→ **Exercise brief**: Each entry should be quoted word for word, including every mark of punctuation.

Saved data entries:
-- ==== Sys2Proof/Machine/NetBytes.lean ====
section
/-!
DEFINITION. Network frames as bytes: the Ethernet frame check sequence, the fields of Ethernet, IPv4, IPv6 and UDP headers (R608–R614,
R628). PRESUMED: the manual names these standards and does not restate their layouts.
-/

namespace Sys2Proof.Machine

/-- One bit of the reflected IEEE 802.3 CRC-32. -/
def fcsBit (c : Word32) : Word32 := if c.getLsbD 0 then (c >>> 1) ^^^ 0xEDB88320#32 else c >>> 1

/-- One byte of it. -/
def fcsByte (c : Word32) (b : Byte) : Word32 := (List.range 8).foldl (fun x _ => fcsBit x) (c ^^^ b.zeroExtend 32)

/-- A frame with its FCS. -/
def withFcs (l : List Byte) : List Byte := l ++ leBytes 4 (l.foldl fcsByte 0xFFFFFFFF#32 ^^^ 0xFFFFFFFF#32).toNat

/-- The frame carries an 802.1Q tag. -/
def ethTagged (l : List Byte) : Bool := decide (beAt l 12 2 = 0x8100)

/-- Where the EtherType after at most one tag stands. -/
def ethTypeOff (l : List Byte) : Nat := if ethTagged l then 16 else 12

/-- The EtherType after at most one tag. -/
def ethType (l : List Byte) : Nat := beAt l (ethTypeOff l) 2

/-- Where the payload begins. -/
def ethBody (l : List Byte) : Nat := ethTypeOff l + 2

/-- VID of a tagged frame. -/
def ethVid (l : List Byte) : Option Nat := if ethTagged l then some (beAt l 14 2 % 4096) else none

/-- PCP; 0 when untagged (R613). -/
def ethPcp (l : List Byte) : Nat := if ethTagged l then beAt l 14 2 / 8192 else 0

/-- A MAC address as a number, its first octet most significant. -/
def macOf (l : List Byte) (o : Nat) : Nat := beAt l o 6

/-- An IPv4 frame without options. -/
def isIp4 (l : List Byte) : Bool := decide (ethType l = 0x0800) && decide (leAt l (ethBody l) 1 = 0x45)

/-- IPv4 fragment offset. -/
def ip4Frag (l : List Byte) : Nat := beAt l (ethBody l + 6) 2 % 8192

/-- IPv4 more-fragments bit. -/
def ip4More (l : List Byte) : Bool := (beAt l (ethBody l + 6) 2).testBit 13

/-- The IPv6 next-header values that are extension headers. -/
def ip6Ext : List Nat := [0, 43, 44, 50, 51, 60, 135, 139, 140, 253, 254]

/-- An IPv6 frame without extension headers. -/
def isIp6 (l : List Byte) : Bool := decide (ethType l = 0x86DD) && !ip6Ext.contains (leAt l (ethBody l + 6) 1)

/-- The leading `n` bits of two numbers of `w` bits agree. -/
def prefixEq (w n a b : Nat) : Bool := decide (a / 2 ^ (w - n) = b / 2 ^ (w - n))

/-- One's complement sum of 16-bit words, folded. -/
def inetSum (l : List Byte) : Nat :=
  let t := ((List.range ((l.length + 1) / 2)).map (fun i => beAt l (2 * i) 2)).sum
  let u := t % 65536 + t / 65536
  u % 65536 + u / 65536

/-- The Internet checksum. -/
def inetCheck (l : List Byte) : Nat := 65535 - inetSum l

end Sys2Proof.Machine
end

→ **Solution to the exercise**:
-- ==== Sys2Proof/Machine/NetBytes.lean ====
section
/-!
DEFINITION. Network frames as bytes: the Ethernet frame check sequence, the fields of Ethernet, IPv4, IPv6 and UDP headers (R608–R614,
R628). PRESUMED: the manual names these standards and does not restate their layouts.
-/

namespace Sys2Proof.Machine

/-- One bit of the reflected IEEE 802.3 CRC-32. -/
def fcsBit (c : Word32) : Word32 := if c.getLsbD 0 then (c >>> 1) ^^^ 0xEDB88320#32 else c >>> 1

/-- One byte of it. -/
def fcsByte (c : Word32) (b : Byte) : Word32 := (List.range 8).foldl (fun x _ => fcsBit x) (c ^^^ b.zeroExtend 32)

/-- A frame with its FCS. -/
def withFcs (l : List Byte) : List Byte := l ++ leBytes 4 (l.foldl fcsByte 0xFFFFFFFF#32 ^^^ 0xFFFFFFFF#32).toNat

/-- The frame carries an 802.1Q tag. -/
def ethTagged (l : List Byte) : Bool := decide (beAt l 12 2 = 0x8100)

/-- Where the EtherType after at most one tag stands. -/
def ethTypeOff (l : List Byte) : Nat := if ethTagged l then 16 else 12

/-- The EtherType after at most one tag. -/
def ethType (l : List Byte) : Nat := beAt l (ethTypeOff l) 2

/-- Where the payload begins. -/
def ethBody (l : List Byte) : Nat := ethTypeOff l + 2

/-- VID of a tagged frame. -/
def ethVid (l : List Byte) : Option Nat := if ethTagged l then some (beAt l 14 2 % 4096) else none

/-- PCP; 0 when untagged (R613). -/
def ethPcp (l : List Byte) : Nat := if ethTagged l then beAt l 14 2 / 8192 else 0

/-- A MAC address as a number, its first octet most significant. -/
def macOf (l : List Byte) (o : Nat) : Nat := beAt l o 6

/-- An IPv4 frame without options. -/
def isIp4 (l : List Byte) : Bool := decide (ethType l = 0x0800) && decide (leAt l (ethBody l) 1 = 0x45)

/-- IPv4 fragment offset. -/
def ip4Frag (l : List Byte) : Nat := beAt l (ethBody l + 6) 2 % 8192

/-- IPv4 more-fragments bit. -/
def ip4More (l : List Byte) : Bool := (beAt l (ethBody l + 6) 2).testBit 13

/-- The IPv6 next-header values that are extension headers. -/
def ip6Ext : List Nat := [0, 43, 44, 50, 51, 60, 135, 139, 140, 253, 254]

/-- An IPv6 frame without extension headers. -/
def isIp6 (l : List Byte) : Bool := decide (ethType l = 0x86DD) && !ip6Ext.contains (leAt l (ethBody l + 6) 1)

/-- The leading `n` bits of two numbers of `w` bits agree. -/
def prefixEq (w n a b : Nat) : Bool := decide (a / 2 ^ (w - n) = b / 2 ^ (w - n))

/-- One's complement sum of 16-bit words, folded. -/
def inetSum (l : List Byte) : Nat :=
  let t := ((List.range ((l.length + 1) / 2)).map (fun i => beAt l (2 * i) 2)).sum
  let u := t % 65536 + t / 65536
  u % 65536 + u / 65536

/-- The Internet checksum. -/
def inetCheck (l : List Byte) : Nat := 65535 - inetSum l

end Sys2Proof.Machine
end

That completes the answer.